Prime Minister Wescot Williams Highlights Freedom and Modern Day Slavery in Emancipation Day Address

"We should measure how we use our inheritance to move our Sweet St. Maarten Land forward"

The Prime Minister of St. Maarten the Honorable Sarah Wescot-Williams highlighted the freedom St. Maarten Ancestors fought for and the common yolk of modern day slavery during her Emancipation Day Address at the Freedom Fighters Roundabout on Monday, July 1st Emancipation Day.


"It must have been an exhilarating moment those 150 years ago when those in bondage were given their freedom. By this time the Transatlantic Slave Trade had existed for close to four centuries and we must use this reality to answer how free are we now as citizens of this land. We need to distinguish the context of the freedom we want to address. Is it from slavery? The definition of slavery basically comes down to the possession of and the control over other human beings against their will. Person forced to work without compensation and being violated and exploited with all of the consequences for his or her dignity as a human being. The respite of the organization Free the Slaves says that there are 27 million people in slavery today. People that are forced to work without pay under threats of violence and being unable to walk away. You can find them in brothels, factories, mines, farm fields, restaurants, construction sites and private homes. Many slaves have been tricked by traffickers who lure vulnerable people with false promises of good jobs and education and some are marched to work at gunpoint and others are trapped by false debts by unscrupulous moneylenders. Slavery is illegal everywhere but it happens nearly everywhere and we must jointly recognize this as we celebrate our freedom.
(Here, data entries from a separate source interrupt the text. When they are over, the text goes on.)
/-- The domain that holds the home's data: memory itself for reach POD (R261, R262). -/
def DirEnt.home (e : DirEnt) : Nat := if e.reach = .pod then 3 else e.dom

/-- The entry that serves a C-die's access to a physical address (R261). -/
def State.entFor (s : State) (die pa : Nat) : Option DirEnt :=
  s.dir.find? fun e => e.covers pa && (e.dom == die || e.dom == 2)

/-- Reach of a location: its page's, narrowed by any declared window (R76). -/
def State.locReach (s : State) (pa : Nat) (page : Scope) : Scope :=
  match s.dir.find? fun e => e.covers pa with
  | some e => scopeMin e.reach page
  | none => page

/-- The bytes of a core's copy. -/
def Core.tileBytes (c : Core) (t : TileCopy) : List Byte := c.spad.rdBytes t.off t.size

/-- The tile's bytes and the bytes of it that memory does not have: from the owner's copy, or the home's. -/
def State.tileData (s : State) (e : DirEnt) : List Byte × List Nat :=
  match e.owner with
  | none => (s.phRead e.home e.pa e.tile, [])
  | some o =>
    let c := s.core o
    match c.tiles.find? fun t => t.dom == e.dom && t.pa == e.pa with
    | some t => (c.tileBytes t, t.mask)
    | none => (s.phRead e.home e.pa e.tile, [])

def BufW.meets (w : BufW) (dom pa n : Nat) : Bool := w.dom == dom && decide (w.pa < pa + n ∧ pa < w.pa + w.bytes.length)

/-- The bytes at an address over which a write has been made. -/
def BufW.over (w : BufW) (pa : Nat) (bs : List Byte) : List Byte :=
  bs.zipIdx.map fun b =>
    if w.pa ≤ pa + b.2 ∧ pa + b.2 < w.pa + w.bytes.length then w.bytes.getD (pa + b.2 - w.pa) 0 else b.1

/-- What another core, or a CP, of C-die `die` sees of a write of core `m`. -/
def BufW.visible (w : BufW) (m die : Nat) : Bool :=
  match w.lvl with
  | .core => false
  | .die => dieOf m == die
  | _ => true

/-- The bytes in one page that have been performed for an observer of a C-die: those of a window tile, or of the copy under
the writes that it sees of cores (R79). Die 2 stands for no die: what has been performed at PKG. -/
def State.seenAt (s : State) (die pa n : Nat) (page : Scope) : List Byte :=
  match s.entFor die pa with
  | some e => ((s.tileData e).1.drop (pa - e.pa)).take n
  | none =>
    let dom := domOf (s.locReach pa page) die
    let see := fun (b : List Byte) (p : Nat × Core) =>
      (p.2.buf.filter fun w => w.meets dom pa n && w.visible p.1 die).foldl (fun b w => w.over pa b) b
    (s.cores.filter fun p => !p.2.buf.isEmpty).foldl see (s.phRead dom pa n)

/-! ## Translation (R314, R316) -/

/-- A page found by a walk. -/
structure Page where
  pa : Nat
  lg : Nat
  w : Bool
  reach : Scope
  /-- Physical address of the leaf entry. -/
  leaf : Nat
  deriving DecidableEq, Repr

/-- A failed walk: the cause, its subcause and the physical address of the entry. -/
structure WalkErr where
  cause : Cause
  sub : Nat
  entry : Nat
  deriving DecidableEq, Repr

/-- A reach code; 0b00 is invalid (R76). -/
def reachOf (c : Nat) : Option Scope :=
  match c with
  | 1 => some .die
  | 2 => some .pkg
  | 3 => some .pod
  | _ => none

/-- An entry of a page table, read as an acquire at PKG (R314): poisoned data fails the reader's fault domain (R319), and
memory that no C-die reaches gives no reply (R3, R321). -/
def State.tableNat (s : State) (ea : Nat) : Except WalkErr Nat :=
  if !(s.memUp 0 ea || s.memUp 1 ea) then .error ⟨.rdTimeout, 0, ea⟩
  else if s.isPoisoned ea 8 then .error ⟨.dataPoison, 0, ea⟩
  else .ok (leNat (s.seenAt 2 ea 8 .pkg))

/-- One level of the walk below a table at `tbl` (R314): `lvl` 0 is the top. -/
def State.walkFrom (s : State) (va : Nat) : List Nat → Nat → Nat → Except WalkErr Page
  | [], tbl, _ => .error ⟨.xlate, 2, tbl⟩
  | lo :: rest, tbl, lvl =>
    let idx := if lvl = 0 then bitsOf va 43 13 else bitsOf va lo 9
    let ea := tbl + 8 * idx
    match s.tableNat ea with
    | .error x => .error x
    | .ok e =>
      if bitsOf e 0 1 = 0 then .error ⟨.xlate, 1, ea⟩
      else if bitsOf e 10 6 ≠ 0 ∨ bitsOf e 54 2 ≠ 0 ∨ bitsOf e 63 1 ≠ 0 then .error ⟨.xlate, 2, ea⟩
      else if bitsOf e 1 1 = 1 then
        let lg := if lvl = 2 then 25 else 16
        let pa := bitsOf e 16 38 * 2 ^ 16
        if lvl < 2 ∨ bitsOf e 6 4 ≠ 0 ∨ pa % 2 ^ lg ≠ 0 then .error ⟨.xlate, 2, ea⟩
        else
          match reachOf (bitsOf e 4 2) with
          | none => .error ⟨.xlate, 3, ea⟩
          | some r =>
            if bitsOf e 2 1 = 0 then .error ⟨.pageFault, 0, ea⟩
            else if paUsable pa (2 ^ lg) then .ok ⟨pa, lg, bitsOf e 3 1 == 1, r, ea⟩
            else .error ⟨.xlate, 2, ea⟩
      else if rest.isEmpty then .error ⟨.xlate, 2, ea⟩
      else s.walkFrom va rest (bitsOf e 16 38 * 2 ^ 16 + bitsOf e 6 4 * 2 ^ 12) (lvl + 1)

/-- The walk of a region's page table at a virtual address (R314). -/
def State.walk (s : State) (region va : Nat) : Except WalkErr Page :=
  match s.region? region with
  | none => .error ⟨.xlate, 1, 0⟩
  | some r => s.walkFrom va [43, 34, 25, 16] (s.rPtroot r) 0

/-- A walk that also asks for the right to write (R314). -/
def Page.allow (p : Page) (wr : Bool) : Except WalkErr Page :=
  if wr && !p.w then .error ⟨.permission, 0, p.leaf⟩ else .ok p

/-- Translation for the CP's own accesses: the physical address of a byte (R286, R297). -/
def State.xlateCp (s : State) (region va : Nat) (wr : Bool) : Except WalkErr (Nat × Scope) :=
  match s.walk region va with
  | .error e => .error e
  | .ok p =>
    match p.allow wr with
    | .error e => .error e
    | .ok p => .ok (p.pa + va % 2 ^ p.lg, p.reach)

/-- The TLB of an observer: 3 the CC (and HU), 0 VE, 1 ME, 8-15 the channels (R316). -/
def Core.tlbOf (c : Core) (obs : Nat) : List TlbEnt := if obs = 3 ∨ obs = 2 then c.tlb else tabGet [] c.stlb obs

/-- Keep an entry in an observer's TLB: the newest 256, or 16, stay (notes/assumptions/8.md). -/
def Core.tlbPut (c : Core) (obs : Nat) (e : TlbEnt) : Core :=
  let l := e :: (c.tlbOf obs).filter fun x => !(x.va == e.va && x.lg == e.lg && x.region == e.region)
  if obs = 3 ∨ obs = 2 then { c with tlb := l.take 256 } else { c with stlb := tabSet c.stlb obs (l.take 16) }

/-- The TLB entry that maps an address. -/
def tlbHit (l : List TlbEnt) (region va : Nat) : Option TlbEnt :=
  l.find? fun x => x.region == region && va / 2 ^ x.lg * 2 ^ x.lg == x.va

/-- The entry of a page that a walk has found. -/
def Page.entry (p : Page) (region va : Nat) (down : Bool) : TlbEnt :=
  { region := region, va := va / 2 ^ p.lg * 2 ^ p.lg, lg := p.lg, pa := p.pa, w := p.w, reach := p.reach, down := down }

/-- A stream TLB that translates a page fetches the next one in its stream's direction; a fetch that would fault is
dropped (R316). -/
def State.prefetch (s : State) (n obs : Nat) (e : TlbEnt) : State :=
  let c := s.core n
  let va := if e.down then e.va - 1 else e.va + 2 ^ e.lg
  if obs = 3 ∨ obs = 2 ∨ (e.down ∧ e.va = 0) ∨ 2 ^ 56 ≤ va ∨ (tlbHit (c.tlbOf obs) c.region va).isSome then s
  else
    match s.walk c.region va with
    | .error _ => s
    | .ok p => s.updCore n fun c => (c.tlbPut obs (p.entry c.region va e.down)).tlbPut obs e

/-- A stream that has the page above and not the page below comes downwards (R316). -/
def Core.goesDown (c : Core) (obs va lg : Nat) : Bool :=
  let hit := fun (a : Nat) => (tlbHit (c.tlbOf obs) c.region a).isSome
  let base := va / 2 ^ lg * 2 ^ lg
  hit (base + 2 ^ lg) && !(base != 0 && hit (base - 1))

/-- The walk for an observer of core `n`: the page enters its TLB. -/
def State.xlateWalk (s : State) (n obs va : Nat) (wr : Bool) : Except WalkErr (Nat × Scope × State) :=
  let c := s.core n
  match s.walk c.region va with
  | .error x => .error x
  | .ok p =>
    match p.allow wr with
    | .error x => .error x
    | .ok p =>
      let e := p.entry c.region va (c.goesDown obs va p.lg)
      .ok (p.pa + va % 2 ^ p.lg, p.reach, (s.updCore n fun c => c.tlbPut obs e).prefetch n obs e)

/-- Translation for an observer of core `n` (R314, R316): the physical address, the reach, and the state with the
TLB filled. An entry with W = 0 is walked again for a write. -/
def State.xlate (s : State) (n obs va : Nat) (wr : Bool) : Except WalkErr (Nat × Scope × State) :=
  let c := s.core n
  match tlbHit (c.tlbOf obs) c.region va with
  | some e => if !wr || e.w then .ok (e.pa + va % 2 ^ e.lg, e.reach, s.prefetch n obs e) else s.xlateWalk n obs va wr
  | none => s.xlateWalk n obs va wr

/-- The fault record of a failed translation (Table 18-2: the entry address in INFO0 for XLATE). -/
def WalkErr.toFault (e : WalkErr) (obs va pc : Nat) (wr : Bool) : FaultRec :=
  { cause := e.cause, obs := obs, sub := e.sub, wr := wr, addr := w64 va, info0 := if e.cause = .xlate then w64 e.entry else 0
    rpc := pc, leaf := if e.cause = .pageFault then e.entry else 0 }

end Sys2Proof.Machine
end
"Today we celebrate the official abolition of slavery in the Dutch territories and of course it is important to stand still by that moment in our History. It must have been a relief to not only those on the Dutch Side, but also to those who fled to the French Side to know that they would be reunited with what have become their families and their communities through bonds and relationships that were formed as a result of their experience of being taken from their land on the West African Continent. We can therefore rightfully argue whether we should celebrate 150 years or 165 years of emancipation.

"If you look beyond the formal abolition and consider emancipation for what that represents we will get closer to the answer of how we are. Emancipation is not dated; it is a process to get from where we are to where we want to go or where we should be as a people. It is based on the premise of all men being equal and we must recognize the stark reality that that is not the case for every human being in the world today. How free are we? In the context of having the ability to chose for ourselves and to make our own choices let us be thankful that none of us take advantage of that freedom by taking away the freedom of others. Let me also remind you of the 27 million reportedly still in slavery today in the modern sense.

"As we celebrate the abolition of slavery today in our land let us also recognize that as a young country we have joined the International Community in guarding against practices of modern day slavery and human rights transgressions in all forms.

"We need to use the strength of our ancestral roots that were rooted up elsewhere and were planted involuntarily in this soil to ensure that we continuously are free from the yolk of oppression and domination.

"What have we done with our freedom, freedom for those who have fought before us? Are we faithful to the legacy they have let behind? All that we are today is because of all those who fought, perished and triumphed for our freedom. We are free enough to decide what we will do with the legacy given to us and to chart our course as a country. Free to appreciate that our freedom must be guarded and cherished.

"We should be proud of who we are and who we have become. Proud of our Nation St. Maarten and we should appreciate more the turns and twists of our world and of our island St. Maarten that shape us, unites us and strengthen us. We are the present of that reality and every year we should measure how we can use that inheritance to move our Sweet St. Maarten Land in the words of our national logo Semper Pro Gradiens: Always Forward. God Bless St. Maarten and God Bless the People that call it home," concluded the Prime Minister.